# Navarre



## jedisme (Apr 1, 2009)

Went out this afternoon nothing bitin only Sailcats and Ladyfish, did however get broken off by something huge using a sandflea, he rolled up on top of the water and SNAP oh well got my adrenaline runnin though.


----------



## jamesc (Oct 16, 2008)

Great trip... I got broke off three times last night. Part of the game!


----------



## bond007 (Jun 16, 2009)

I rather be fishing then anything...well almost anything...:bowdown


----------



## Shiznik (Feb 24, 2008)

It ought to start picking up soon! I go just to see whats biting too, nothing but Blues, ladys, Cats and Whiting right now.


----------



## Fishermon (Oct 19, 2007)

That had to be a mosnter bluefish I'd think. Great man...thanks for the report.


----------



## jedisme (Apr 1, 2009)

Went out again this morning..not much happening just a couple Lady's the surf was beautiful however hardly and waves water as clear as glass awesome morning.


----------



## Fishermon (Oct 19, 2007)

thats always the case in a north wind(flat seas) I wish i flew the kite this morning.........when the water is calmed like that I like to use surf casting lures..light tackle fast tip 10lb braided line....walk the beach 2 miles up and down till you find game. Did uspot any sand fleas by any chance?. Pompano should be getting better and better as waterT. drops. keep the reports coming man...sure its appreciated.


----------



## jedisme (Apr 1, 2009)

You know is funny you ask about sand fleas I seem to not be able to find them in a.m but, in the afternoon they're everywhere..?

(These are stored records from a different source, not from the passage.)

/-! ### setIsle -/

@[simp] theorem State.setIsle_mem (s : State) (k : Nat) (v : Isle) : (s.setIsle k v).mem = s.mem := rfl
@[simp] theorem State.setIsle_fulls (s : State) (k : Nat) (v : Isle) : (s.setIsle k v).fulls = s.fulls := rfl
@[simp] theorem State.setIsle_broken (s : State) (k : Nat) (v : Isle) : (s.setIsle k v).broken = s.broken := rfl
@[simp] theorem State.setIsle_corrected (s : State) (k : Nat) (v : Isle) : (s.setIsle k v).corrected = s.corrected := rfl
@[simp] theorem State.setIsle_cyc (s : State) (k : Nat) (v : Isle) : (s.setIsle k v).cyc = s.cyc := rfl
@[simp] theorem State.setIsle_zid (s : State) (k : Nat) (v : Isle) : (s.setIsle k v).zid = s.zid := rfl
@[simp] theorem State.setIsle_fpkg (s : State) (k : Nat) (v : Isle) : (s.setIsle k v).fpkg = s.fpkg := rfl
@[simp] theorem State.setIsle_sptbase (s : State) (k : Nat) (v : Isle) : (s.setIsle k v).sptbase = s.sptbase := rfl
@[simp] theorem State.setIsle_slots (s : State) (k : Nat) (v : Isle) : (s.setIsle k v).slots = s.slots := rfl
@[simp] theorem State.setIsle_cores (s : State) (k : Nat) (v : Isle) : (s.setIsle k v).cores = s.cores := rfl
@[simp] theorem State.setIsle_quires (s : State) (k : Nat) (v : Isle) : (s.setIsle k v).quires = s.quires := rfl
@[simp] theorem State.setIsle_sets (s : State) (k : Nat) (v : Isle) : (s.setIsle k v).sets = s.sets := rfl
@[simp] theorem State.setIsle_bars (s : State) (k : Nat) (v : Isle) : (s.setIsle k v).bars = s.bars := rfl
@[simp] theorem State.setIsle_moors (s : State) (k : Nat) (v : Isle) : (s.setIsle k v).moors = s.moors := rfl
@[simp] theorem State.setIsle_accs (s : State) (k : Nat) (v : Isle) : (s.setIsle k v).accs = s.accs := rfl
@[simp] theorem State.setIsle_refs (s : State) (k : Nat) (v : Isle) : (s.setIsle k v).refs = s.refs := rfl
@[simp] theorem State.setIsle_replies (s : State) (k : Nat) (v : Isle) : (s.setIsle k v).replies = s.replies := rfl
@[simp] theorem State.setIsle_acks (s : State) (k : Nat) (v : Isle) : (s.setIsle k v).acks = s.acks := rfl
@[simp] theorem State.setIsle_mesh (s : State) (k : Nat) (v : Isle) : (s.setIsle k v).mesh = s.mesh := rfl
@[simp] theorem State.setIsle_evUpds (s : State) (k : Nat) (v : Isle) : (s.setIsle k v).evUpds = s.evUpds := rfl
@[simp] theorem State.setIsle_codeFills (s : State) (k : Nat) (v : Isle) : (s.setIsle k v).codeFills = s.codeFills := rfl
@[simp] theorem State.setIsle_walks (s : State) (k : Nat) (v : Isle) : (s.setIsle k v).walks = s.walks := rfl
@[simp] theorem State.setIsle_folioWait (s : State) (k : Nat) (v : Isle) : (s.setIsle k v).folioWait = s.folioWait := rfl
@[simp] theorem State.setIsle_folios (s : State) (k : Nat) (v : Isle) : (s.setIsle k v).folios = s.folios := rfl
@[simp] theorem State.setIsle_froute (s : State) (k : Nat) (v : Isle) : (s.setIsle k v).froute = s.froute := rfl
@[simp] theorem State.setIsle_windows (s : State) (k : Nat) (v : Isle) : (s.setIsle k v).windows = s.windows := rfl
@[simp] theorem State.setIsle_conns (s : State) (k : Nat) (v : Isle) : (s.setIsle k v).conns = s.conns := rfl
@[simp] theorem State.setIsle_elemsOut (s : State) (k : Nat) (v : Isle) : (s.setIsle k v).elemsOut = s.elemsOut := rfl
@[simp] theorem State.setIsle_inGathers (s : State) (k : Nat) (v : Isle) : (s.setIsle k v).inGathers = s.inGathers := rfl
@[simp] theorem State.setIsle_remRefs (s : State) (k : Nat) (v : Isle) : (s.setIsle k v).remRefs = s.remRefs := rfl
@[simp] theorem State.setIsle_statusIn (s : State) (k : Nat) (v : Isle) : (s.setIsle k v).statusIn = s.statusIn := rfl
@[simp] theorem State.setIsle_keys (s : State) (k : Nat) (v : Isle) : (s.setIsle k v).keys = s.keys := rfl
@[simp] theorem State.setIsle_lanes (s : State) (k : Nat) (v : Isle) : (s.setIsle k v).lanes = s.lanes := rfl
@[simp] theorem State.setIsle_laneLoss (s : State) (k : Nat) (v : Isle) : (s.setIsle k v).laneLoss = s.laneLoss := rfl
@[simp] theorem State.setIsle_lossAt (s : State) (k : Nat) (v : Isle) : (s.setIsle k v).lossAt = s.lossAt := rfl
@[simp] theorem State.setIsle_laneReqs (s : State) (k : Nat) (v : Isle) : (s.setIsle k v).laneReqs = s.laneReqs := rfl
@[simp] theorem State.setIsle_tagFails (s : State) (k : Nat) (v : Isle) : (s.setIsle k v).tagFails = s.tagFails := rfl
@[simp] theorem State.setIsle_sentFrames (s : State) (k : Nat) (v : Isle) : (s.setIsle k v).sentFrames = s.sentFrames := rfl
@[simp] theorem State.setIsle_mxMsgs (s : State) (k : Nat) (v : Isle) : (s.setIsle k v).mxMsgs = s.mxMsgs := rfl
@[simp] theorem State.setIsle_pgq (s : State) (k : Nat) (v : Isle) : (s.setIsle k v).pgq = s.pgq := rfl
@[simp] theorem State.setIsle_sentBlocks (s : State) (k : Nat) (v : Isle) : (s.setIsle k v).sentBlocks = s.sentBlocks := rfl
@[simp] theorem State.setIsle_flash (s : State) (k : Nat) (v : Isle) : (s.setIsle k v).flash = s.flash := rfl
@[simp] theorem State.setIsle_ports (s : State) (k : Nat) (v : Isle) : (s.setIsle k v).ports = s.ports := rfl
@[simp] theorem State.setIsle_portWait (s : State) (k : Nat) (v : Isle) : (s.setIsle k v).portWait = s.portWait := rfl
@[simp] theorem State.setIsle_portHeld (s : State) (k : Nat) (v : Isle) : (s.setIsle k v).portHeld = s.portHeld := rfl
@[simp] theorem State.setIsle_keycmd (s : State) (k : Nat) (v : Isle) : (s.setIsle k v).keycmd = s.keycmd := rfl
@[simp] theorem State.setIsle_resv (s : State) (k : Nat) (v : Isle) : (s.setIsle k v).resv = s.resv := rfl
@[simp] theorem State.setIsle_ringBase (s : State) (k : Nat) (v : Isle) : (s.setIsle k v).ringBase = s.ringBase := rfl
@[simp] theorem State.setIsle_ringSize (s : State) (k : Nat) (v : Isle) : (s.setIsle k v).ringSize = s.ringSize := rfl
@[simp] theorem State.setIsle_ringNext (s : State) (k : Nat) (v : Isle) : (s.setIsle k v).ringNext = s.ringNext := rfl
@[simp] theorem State.setIsle_drops (s : State) (k : Nat) (v : Isle) : (s.setIsle k v).drops = s.drops := rfl
@[simp] theorem State.setIsle_ring (s : State) (k : Nat) (v : Isle) : (s.setIsle k v).ring = s.ring := rfl
@[simp] theorem State.setIsle_hirqs (s : State) (k : Nat) (v : Isle) : (s.setIsle k v).hirqs = s.hirqs := rfl
@[simp] theorem State.setIsle_journal (s : State) (k : Nat) (v : Isle) : (s.setIsle k v).journal = s.journal := rfl
@[simp] theorem State.setIsle_jseq (s : State) (k : Nat) (v : Isle) : (s.setIsle k v).jseq = s.jseq := rfl
@[simp] theorem State.setIsle_startrec (s : State) (k : Nat) (v : Isle) : (s.setIsle k v).startrec = s.startrec := rfl
@[simp] theorem State.setIsle_measM (s : State) (k : Nat) (v : Isle) : (s.setIsle k v).measM = s.measM := rfl
@[simp] theorem State.setIsle_measLog (s : State) (k : Nat) (v : Isle) : (s.setIsle k v).measLog = s.measLog := rfl
@[simp] theorem State.setIsle_phase (s : State) (k : Nat) (v : Isle) : (s.setIsle k v).phase = s.phase := rfl
@[simp] theorem State.setIsle_hot (s : State) (k : Nat) (v : Isle) : (s.setIsle k v).hot = s.hot := rfl
@[simp] theorem State.setIsle_throttled (s : State) (k : Nat) (v : Isle) : (s.setIsle k v).throttled = s.throttled := rfl
@[simp] theorem State.setIsle_checkpointing (s : State) (k : Nat) (v : Isle) : (s.setIsle k v).checkpointing = s.checkpointing := rfl
@[simp] theorem State.setIsle_answer (s : State) (k : Nat) (v : Isle) : (s.setIsle k v).answer = s.answer := rfl
@[simp] theorem State.setIsle_sched (s : State) (k : Nat) (v : Isle) : (s.setIsle k v).sched = s.sched := rfl
@[simp] theorem State.setIsle_cur (s : State) (k : Nat) (v : Isle) : (s.setIsle k v).cur = s.cur := rfl
@[simp] theorem State.setIsle_serial (s : State) (k : Nat) (v : Isle) : (s.setIsle k v).serial = s.serial := rfl
@[simp] theorem State.setIsle_draws (s : State) (k : Nat) (v : Isle) : (s.setIsle k v).draws = s.draws := rfl

/-! ### setSet -/

@[simp] theorem State.setSet_mem (s : State) (k : Nat) (v : TaskSet) : (s.setSet k v).mem = s.mem := rfl
@[simp] theorem State.setSet_fulls (s : State) (k : Nat) (v : TaskSet) : (s.setSet k v).fulls = s.fulls := rfl
@[simp] theorem State.setSet_broken (s : State) (k : Nat) (v : TaskSet) : (s.setSet k v).broken = s.broken := rfl
@[simp] theorem State.setSet_corrected (s : State) (k : Nat) (v : TaskSet) : (s.setSet k v).corrected = s.corrected := rfl
@[simp] theorem State.setSet_cyc (s : State) (k : Nat) (v : TaskSet) : (s.setSet k v).cyc = s.cyc := rfl
@[simp] theorem State.setSet_zid (s : State) (k : Nat) (v : TaskSet) : (s.setSet k v).zid = s.zid := rfl
@[simp] theorem State.setSet_fpkg (s : State) (k : Nat) (v : TaskSet) : (s.setSet k v).fpkg = s.fpkg := rfl
@[simp] theorem State.setSet_sptbase (s : State) (k : Nat) (v : TaskSet) : (s.setSet k v).sptbase = s.sptbase := rfl
@[simp] theorem State.setSet_slots (s : State) (k : Nat) (v : TaskSet) : (s.setSet k v).slots = s.slots := rfl
@[simp] theorem State.setSet_cores (s : State) (k : Nat) (v : TaskSet) : (s.setSet k v).cores = s.cores := rfl
@[simp] theorem State.setSet_quires (s : State) (k : Nat) (v : TaskSet) : (s.setSet k v).quires = s.quires := rfl
@[simp] theorem State.setSet_isles (s : State) (k : Nat) (v : TaskSet) : (s.setSet k v).isles = s.isles := rfl
@[simp] theorem State.setSet_bars (s : State) (k : Nat) (v : TaskSet) : (s.setSet k v).bars = s.bars := rfl
@[simp] theorem State.setSet_moors (s : State) (k : Nat) (v : TaskSet) : (s.setSet k v).moors = s.moors := rfl
@[simp] theorem State.setSet_accs (s : State) (k : Nat) (v : TaskSet) : (s.setSet k v).accs = s.accs := rfl
@[simp] theorem State.setSet_refs (s : State) (k : Nat) (v : TaskSet) : (s.setSet k v).refs = s.refs := rfl
@[simp] theorem State.setSet_replies (s : State) (k : Nat) (v : TaskSet) : (s.setSet k v).replies = s.replies := rfl
@[simp] theorem State.setSet_acks (s : State) (k : Nat) (v : TaskSet) : (s.setSet k v).acks = s.acks := rfl
@[simp] theorem State.setSet_mesh (s : State) (k : Nat) (v : TaskSet) : (s.setSet k v).mesh = s.mesh := rfl
@[simp] theorem State.setSet_evUpds (s : State) (k : Nat) (v : TaskSet) : (s.setSet k v).evUpds = s.evUpds := rfl
@[simp] theorem State.setSet_codeFills (s : State) (k : Nat) (v : TaskSet) : (s.setSet k v).codeFills = s.codeFills := rfl
@[simp] theorem State.setSet_walks (s : State) (k : Nat) (v : TaskSet) : (s.setSet k v).walks = s.walks := rfl
@[simp] theorem State.setSet_folioWait (s : State) (k : Nat) (v : TaskSet) : (s.setSet k v).folioWait = s.folioWait := rfl
@[simp] theorem State.setSet_folios (s : State) (k : Nat) (v : TaskSet) : (s.setSet k v).folios = s.folios := rfl
@[simp] theorem State.setSet_froute (s : State) (k : Nat) (v : TaskSet) : (s.setSet k v).froute = s.froute := rfl
@[simp] theorem State.setSet_windows (s : State) (k : Nat) (v : TaskSet) : (s.setSet k v).windows = s.windows := rfl
@[simp] theorem State.setSet_conns (s : State) (k : Nat) (v : TaskSet) : (s.setSet k v).conns = s.conns := rfl
@[simp] theorem State.setSet_elemsOut (s : State) (k : Nat) (v : TaskSet) : (s.setSet k v).elemsOut = s.elemsOut := rfl
@[simp] theorem State.setSet_inGathers (s : State) (k : Nat) (v : TaskSet) : (s.setSet k v).inGathers = s.inGathers := rfl
@[simp] theorem State.setSet_remRefs (s : State) (k : Nat) (v : TaskSet) : (s.setSet k v).remRefs = s.remRefs := rfl
@[simp] theorem State.setSet_statusIn (s : State) (k : Nat) (v : TaskSet) : (s.setSet k v).statusIn = s.statusIn := rfl
@[simp] theorem State.setSet_keys (s : State) (k : Nat) (v : TaskSet) : (s.setSet k v).keys = s.keys := rfl
@[simp] theorem State.setSet_lanes (s : State) (k : Nat) (v : TaskSet) : (s.setSet k v).lanes = s.lanes := rfl
@[simp] theorem State.setSet_laneLoss (s : State) (k : Nat) (v : TaskSet) : (s.setSet k v).laneLoss = s.laneLoss := rfl
@[simp] theorem State.setSet_lossAt (s : State) (k : Nat) (v : TaskSet) : (s.setSet k v).lossAt = s.lossAt := rfl
@[simp] theorem State.setSet_laneReqs (s : State) (k : Nat) (v : TaskSet) : (s.setSet k v).laneReqs = s.laneReqs := rfl
@[simp] theorem State.setSet_tagFails (s : State) (k : Nat) (v : TaskSet) : (s.setSet k v).tagFails = s.tagFails := rfl
@[simp] theorem State.setSet_sentFrames (s : State) (k : Nat) (v : TaskSet) : (s.setSet k v).sentFrames = s.sentFrames := rfl
@[simp] theorem State.setSet_mxMsgs (s : State) (k : Nat) (v : TaskSet) : (s.setSet k v).mxMsgs = s.mxMsgs := rfl
@[simp] theorem State.setSet_pgq (s : State) (k : Nat) (v : TaskSet) : (s.setSet k v).pgq = s.pgq := rfl
@[simp] theorem State.setSet_sentBlocks (s : State) (k : Nat) (v : TaskSet) : (s.setSet k v).sentBlocks = s.sentBlocks := rfl
@[simp] theorem State.setSet_flash (s : State) (k : Nat) (v : TaskSet) : (s.setSet k v).flash = s.flash := rfl
@[simp] theorem State.setSet_ports (s : State) (k : Nat) (v : TaskSet) : (s.setSet k v).ports = s.ports := rfl
@[simp] theorem State.setSet_portWait (s : State) (k : Nat) (v : TaskSet) : (s.setSet k v).portWait = s.portWait := rfl
@[simp] theorem State.setSet_portHeld (s : State) (k : Nat) (v : TaskSet) : (s.setSet k v).portHeld = s.portHeld := rfl
@[simp] theorem State.setSet_keycmd (s : State) (k : Nat) (v : TaskSet) : (s.setSet k v).keycmd = s.keycmd := rfl
@[simp] theorem State.setSet_resv (s : State) (k : Nat) (v : TaskSet) : (s.setSet k v).resv = s.resv := rfl
@[simp] theorem State.setSet_ringBase (s : State) (k : Nat) (v : TaskSet) : (s.setSet k v).ringBase = s.ringBase := rfl
@[simp] theorem State.setSet_ringSize (s : State) (k : Nat) (v : TaskSet) : (s.setSet k v).ringSize = s.ringSize := rfl
@[simp] theorem State.setSet_ringNext (s : State) (k : Nat) (v : TaskSet) : (s.setSet k v).ringNext = s.ringNext := rfl
@[simp] theorem State.setSet_drops (s : State) (k : Nat) (v : TaskSet) : (s.setSet k v).drops = s.drops := rfl
@[simp] theorem State.setSet_ring (s : State) (k : Nat) (v : TaskSet) : (s.setSet k v).ring = s.ring := rfl
@[simp] theorem State.setSet_hirqs (s : State) (k : Nat) (v : TaskSet) : (s.setSet k v).hirqs = s.hirqs := rfl
@[simp] theorem State.setSet_journal (s : State) (k : Nat) (v : TaskSet) : (s.setSet k v).journal = s.journal := rfl
@[simp] theorem State.setSet_jseq (s : State) (k : Nat) (v : TaskSet) : (s.setSet k v).jseq = s.jseq := rfl
@[simp] theorem State.setSet_startrec (s : State) (k : Nat) (v : TaskSet) : (s.setSet k v).startrec = s.startrec := rfl
@[simp] theorem State.setSet_measM (s : State) (k : Nat) (v : TaskSet) : (s.setSet k v).measM = s.measM := rfl
@[simp] theorem State.setSet_measLog (s : State) (k : Nat) (v : TaskSet) : (s.setSet k v).measLog = s.measLog := rfl
@[simp] theorem State.setSet_phase (s : State) (k : Nat) (v : TaskSet) : (s.setSet k v).phase = s.phase := rfl
@[simp] theorem State.setSet_hot (s : State) (k : Nat) (v : TaskSet) : (s.setSet k v).hot = s.hot := rfl
@[simp] theorem State.setSet_throttled (s : State) (k : Nat) (v : TaskSet) : (s.setSet k v).throttled = s.throttled := rfl
@[simp] theorem State.setSet_checkpointing (s : State) (k : Nat) (v : TaskSet) : (s.setSet k v).checkpointing = s.checkpointing := rfl
@[simp] theorem State.setSet_answer (s : State) (k : Nat) (v : TaskSet) : (s.setSet k v).answer = s.answer := rfl
@[simp] theorem State.setSet_sched (s : State) (k : Nat) (v : TaskSet) : (s.setSet k v).sched = s.sched := rfl
@[simp] theorem State.setSet_cur (s : State) (k : Nat) (v : TaskSet) : (s.setSet k v).cur = s.cur := rfl
@[simp] theorem State.setSet_serial (s : State) (k : Nat) (v : TaskSet) : (s.setSet k v).serial = s.serial := rfl
@[simp] theorem State.setSet_draws (s : State) (k : Nat) (v : TaskSet) : (s.setSet k v).draws = s.draws := rfl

Any ways I amheaded back out to beach.


----------



## jedisme (Apr 1, 2009)

One little blacktip and a sailcat..August kinda sucks.


----------



## Nat-Light (Oct 9, 2007)

I fished Sunday from 12-3. It was beautiful out there for sure. My expectations weren't very high considering how calm it was and how clear the water was but I fished none the less. Got a limit of pompano. They were nice year old fish 12-13", for late August- I was very pleased. Only had to deal with a few skip jacks. They were biting on sandfleas and orange beads. I've found on these calm days the fish will be traveling up and down the beach in small schools closer to the sandbar...find the highway and you'll find the fish.


----------



## FishnGator (May 1, 2008)

Oh man, now I'm going to have to go out there tomorrow morning.


----------